The aggregate_as_at method of a GroupBy instance returns an Aggregate ""as at"" Feature object. The object aggregates data from the column specified by the value_column parameter using the aggregation method provided by the method parameter. By default, the aggrgegation is done on rows active at the point-in-time indicated in the feature request. The primary entity of the Feature is determined by the grouping key of the GroupBy instance,

These aggregation operations are exclusively available for Slowly Changing Dimension (SCD) views, and the grouping key used in the GroupBy instance should not be the natural key of the SCD view.

For instance, a possible example of an aggregate ‘as at’ feature from a Credit Cards table could be the count of credit cards held by a customer at the point-in-time indicated in the feature request.

If an offset is defined, the aggregation uses the active rows of the SCD view's data at the point-in-time indicated in the feature request, minus the specified offset.

If the GroupBy instance involves computation across a categorical column, the returned Feature object is a Cross Aggregate "as at" Feature. In this scenario, the feature value after materialization is a dictionary with keys representing the categories of the categorical column and their corresponding values indicating the aggregated values for each category.

You may choose to fill the feature value with a default value if the column to be aggregated is empty.

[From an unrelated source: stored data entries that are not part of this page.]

-- ==== Sys2Proof/Certificates/Slice0/Obligations.lean ====
section
/-! DEFINITION. The statements for the provers. `exec i s` is the execute stage: it sees `s.pc = npc`, the address of
the next instruction, so `s.pc = a + 2` says that the instruction was fetched at `a` (30_encoding.md R64). -/

open Sys2Proof Sys2Proof.Machine

/-! ## Encoding -/

/-- Every instruction, with every operand at every value, decodes from its own word and from its own two bytes, whatever
bytes follow (30_encoding.md R65, R72). -/
def Obligations.DecodeOfEncodeIsSame : Prop :=
  ∀ (i : Instr) (rest : List Byte),
    decode (encode i) = .ok i ∧ decodeBytes (encodeBytes i ++ rest) = .ok (i, rest)

/-- Each recognised word has one meaning and is the word of that meaning: no bit of it is dropped (R65, R72). -/
def Obligations.EncodeOfDecodeIsSame : Prop :=
  ∀ (w : Word) (i : Instr), decode w = .ok i → encode i = w

/-- R72: the word of each instruction as a number, format by format, and the document's three examples as bytes. -/
def Obligations.EncodeFollowsFormats : Prop :=
  (encode .cls = 0x00E0#16 ∧ encode .ret = 0x00EE#16) ∧
  (∀ nnn : Addr,
    (encode (.jpAddr nnn)).toNat = 1 * 4096 + nnn.toNat ∧ (encode (.callAddr nnn)).toNat = 2 * 4096 + nnn.toNat ∧
    (encode (.ldIAddr nnn)).toNat = 10 * 4096 + nnn.toNat) ∧
  (∀ (x : Reg) (kk : Byte),
    (encode (.seVxKk x kk)).toNat = 3 * 4096 + x.val * 256 + kk.toNat ∧
    (encode (.sneVxKk x kk)).toNat = 4 * 4096 + x.val * 256 + kk.toNat ∧
    (encode (.ldVxKk x kk)).toNat = 6 * 4096 + x.val * 256 + kk.toNat ∧
    (encode (.addVxKk x kk)).toNat = 7 * 4096 + x.val * 256 + kk.toNat ∧
    (encode (.rndVxKk x kk)).toNat = 12 * 4096 + x.val * 256 + kk.toNat) ∧
  (∀ x y : Reg,
    (encode (.seVxVy x y)).toNat = 5 * 4096 + x.val * 256 + y.val * 16 + 0 ∧
    (encode (.ldVxVy x y)).toNat = 8 * 4096 + x.val * 256 + y.val * 16 + 0 ∧
    (encode (.orVxVy x y)).toNat = 8 * 4096 + x.val * 256 + y.val * 16 + 1 ∧
    (encode (.andVxVy x y)).toNat = 8 * 4096 + x.val * 256 + y.val * 16 + 2 ∧
    (encode (.xorVxVy x y)).toNat = 8 * 4096 + x.val * 256 + y.val * 16 + 3 ∧
    (encode (.addVxVy x y)).toNat = 8 * 4096 + x.val * 256 + y.val * 16 + 4 ∧
    (encode (.subVxVy x y)).toNat = 8 * 4096 + x.val * 256 + y.val * 16 + 5 ∧
    (encode (.shrVxVy x y)).toNat = 8 * 4096 + x.val * 256 + y.val * 16 + 6 ∧
    (encode (.subnVxVy x y)).toNat = 8 * 4096 + x.val * 256 + y.val * 16 + 7 ∧
    (encode (.shlVxVy x y)).toNat = 8 * 4096 + x.val * 256 + y.val * 16 + 14) ∧
  (∀ (x y : Reg) (n : Fin 16),
    (encode (.drwVxVyN x y n)).toNat = 0xD000 + x.val * 256 + y.val * 16 + n.val) ∧
  (∀ x : Reg,
    (encode (.ldVxDt x)).toNat = 0xF000 + x.val * 256 + 0x07 ∧ (encode (.ldDtVx x)).toNat = 0xF000 + x.val * 256 + 0x15 ∧
    (encode (.ldStVx x)).toNat = 0xF000 + x.val * 256 + 0x18 ∧ (encode (.addIVx x)).toNat = 0xF000 + x.val * 256 + 0x1E ∧
    (encode (.ldBVx x)).toNat = 0xF000 + x.val * 256 + 0x33 ∧ (encode (.ldMemVx x)).toNat = 0xF000 + x.val * 256 + 0x55 ∧
    (encode (.ldVxMem x)).toNat = 0xF000 + x.val * 256 + 0x65) ∧
  encodeBytes (.ldVxKk 0 5) = [0x60, 0x05] ∧ encodeBytes (.ldVxKk 1 3) = [0x61, 0x03] ∧
  encodeBytes (.addVxVy 0 1) = [0x80, 0x14]

/-- R66: the decoder answers the instruction of a row exactly when `w AND mask = match` for that row, and an
instruction at all exactly when some row of the 28 is selected. -/
def Obligations.DecodeAcceptsExactlyTheTable : Prop :=
  opcodeTable.length = 28 ∧
  ∀ w : Word,
    (∀ r ∈ opcodeTable, w &&& r.mask = r.bits ↔ ∃ i, decode w = .ok i ∧ i.mnemonic = r.mnemonic) ∧
    ((∃ i, decode w = .ok i) ↔ wordWellFormed w = true)

/-- The patterns of the opcode table are pairwise disjoint (R65): a word selects at most one row. -/
def Obligations.OpcodeRowsAreDisjoint : Prop :=
  ∀ (w : Word), ∀ r ∈ opcodeTable, ∀ q ∈ opcodeTable, r.selects w = true → q.selects w = true → r = q

/-- The unrecognised words, family by family (R67), and the decoder names the word it rejects. -/
def Obligations.UnrecognisedWordsByFamily : Prop :=
  ∀ w : Word,
    ((∃ e, decode w = .error e) ↔
      (w.toNat / 4096 = 0 ∧ w ≠ 0x00E0#16 ∧ w ≠ 0x00EE#16) ∨
      (w.toNat / 4096 = 5 ∧ w.toNat % 16 ≠ 0) ∨
      (w.toNat / 4096 = 8 ∧ w.toNat % 16 ∈ [0x8, 0x9, 0xA, 0xB, 0xC, 0xD, 0xF]) ∨
      w.toNat / 4096 = 9 ∨ w.toNat / 4096 = 0xB ∨ w.toNat / 4096 = 0xE ∨
      (w.toNat / 4096 = 0xF ∧ w.toNat % 256 ∉ [0x07, 0x15, 0x18, 0x1E, 0x33, 0x55, 0x65])) ∧
    ∀ e, decode w = .error e → e = .unrecognised w

/-- Words written out from the patterns of R66 and from 95_test_vectors.md decode to what they stand for. -/
def Obligations.SampleWordsDecode : Prop :=
  decode 0x00E0 = .ok .cls ∧ decode 0x1ABC = .ok (.jpAddr 0xABC) ∧ decode 0x6A01 = .ok (.ldVxKk 10 0x01) ∧
  decode 0x80FE = .ok (.shlVxVy 0 15) ∧ decode 0xD123 = .ok (.drwVxVyN 1 2 3) ∧ decode 0xF265 = .ok (.ldVxMem 2) ∧
  decode 0xF118 = .ok (.ldStVx 1) ∧ decode 0x9000 = .error (.unrecognised 0x9000) ∧
  decode 0x01E0 = .error (.unrecognised 0x01E0)

/-! ## The step cycle and faults -/

/-- R64, all of it: a machine that is not running is left as it is; a fetch past memory raises with `PC` unchanged; an
unrecognised word raises after `PC <- a + 2`; and where the two bytes at `PC` decode to `i`, the step IS `exec i` of the
state with `PC` moved past the instruction. -/
def Obligations.StepRunsDecodedInstruction : Prop :=
  ∀ s : State,
    (¬ Running s → step s = .next s) ∧
    (Running s → 4096 ≤ s.pc.toNat + 1 →
      ∃ t info, step s = .next t ∧ t.status = .faulted .outOfBoundsAccess s.pc info ∧ t.pc = s.pc) ∧
    (Running s → s.pc.toNat + 1 < 4096 → ∀ w i,
      w = wordOfBytes (s.byteAt s.pc.toNat) (s.byteAt (s.pc.toNat + 1)) →
      decode w = .ok i → step s = exec i (s.setPc (s.pc + 2))) ∧
    (Running s → s.pc.toNat + 1 < 4096 → ∀ w e,
      w = wordOfBytes (s.byteAt s.pc.toNat) (s.byteAt (s.pc.toNat + 1)) →
      decode w = .error e →
      ∃ t, step s = .next t ∧ t.status = .faulted .unrecognizedInstruction s.pc w ∧ t.pc = s.pc + 2)

/-- R46 and R145: a fetch at `PC >= 0xFFF` faults with `PC` not advanced, `fault_pc = a` and `info = max(a, 4096)`, and
changes nothing but `STATUS` (the spec's decision D6, log 10); any other fetch, at any alignment (D19), reads
`MEM[a] * 256 + MEM[a+1]`. -/
def Obligations.FetchReadsBigEndianOrFaults : Prop :=
  ∀ s : State,
    (Running s → 0xFFF ≤ s.pc.toNat →
      ∃ t info, step s = .next t ∧ t.status = .faulted .outOfBoundsAccess s.pc info ∧
        info.toNat = max s.pc.toNat 4096 ∧ SameBut [.status] s t) ∧
    (s.pc.toNat < 0xFFF →
      ∃ w, s.fetch = some w ∧
        w.toNat = (s.byteAt s.pc.toNat).toNat * 256 + (s.byteAt (s.pc.toNat + 1)).toNat)

/-- R142: a fetched word that matches no pattern faults after `PC` has been advanced; nothing else has changed. -/
def Obligations.UnrecognisedWordFaults : Prop :=
  ∀ (s : State) (w : Word), Running s → s.fetch = some w → wordWellFormed w = false →
    ∃ t, step s = .next t ∧ t.pc = s.pc + 2 ∧ t.status = .faulted .unrecognizedInstruction s.pc w ∧
      SameBut [.pc, .status] s t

It is possible to perform additional transformations on the Feature object, and the Feature object is added to the catalog solely when explicitly saved.

Parameters

  • value_column: Union[str, NoneType]
    Column to be aggregated

  • method: Union[Literal["sum", "avg", "min", "max", "count", "na_count", "std", "latest"], NoneType]
    Aggregation method

  • feature_name: Union[str, NoneType]
    Output feature name

  • offset: Union[str, NoneType]
    Optional offset to apply to the point in time column in the feature request. The aggregation result will be as at the point in time adjusted by this offset. Format of offset is "{size}{unit}", where size is a positive integer and unit is one of the following:

    "ns": nanosecond
    "us": microsecond
    "ms": millisecond
    "s": second
    "m": minute
    "h": hour
    "d": day
    "w": week

  • backward: bool
    default: True
    Whether the offset should be applied backward or forward

  • fill_value: Union[StrictInt, StrictFloat, StrictStr, bool, NoneType]
    Value to fill if the value in the column is empty

  • skip_fill_na: bool
    default: False
    Whether to skip filling NaN values

Returns

  • Feature

Examples

Count number of active cards per customer at a point-in-time.

>>> # Filter active cards
>>> cond = credit_card_accounts['status'] == "active"
>>> # Group by customer
>>> active_credit_card_by_cust = credit_card_accounts[cond].groupby(
...   "CustomerID"
... )
>>> feature = active_credit_card_by_cust.aggregate_asat(
...   method=fb.AggFunc.COUNT,
...   feature_name="Number of Active Credit Cards",
... )

Count number of active cards per customer 12 weeks prior to a point-in-time

>>> feature_12w_before = active_credit_card_by_cust.aggregate_asat(
...   method=fb.AggFunc.COUNT,
...   feature_name="Number of Active Credit Cards 12 w before",
...   offset="12w"
... )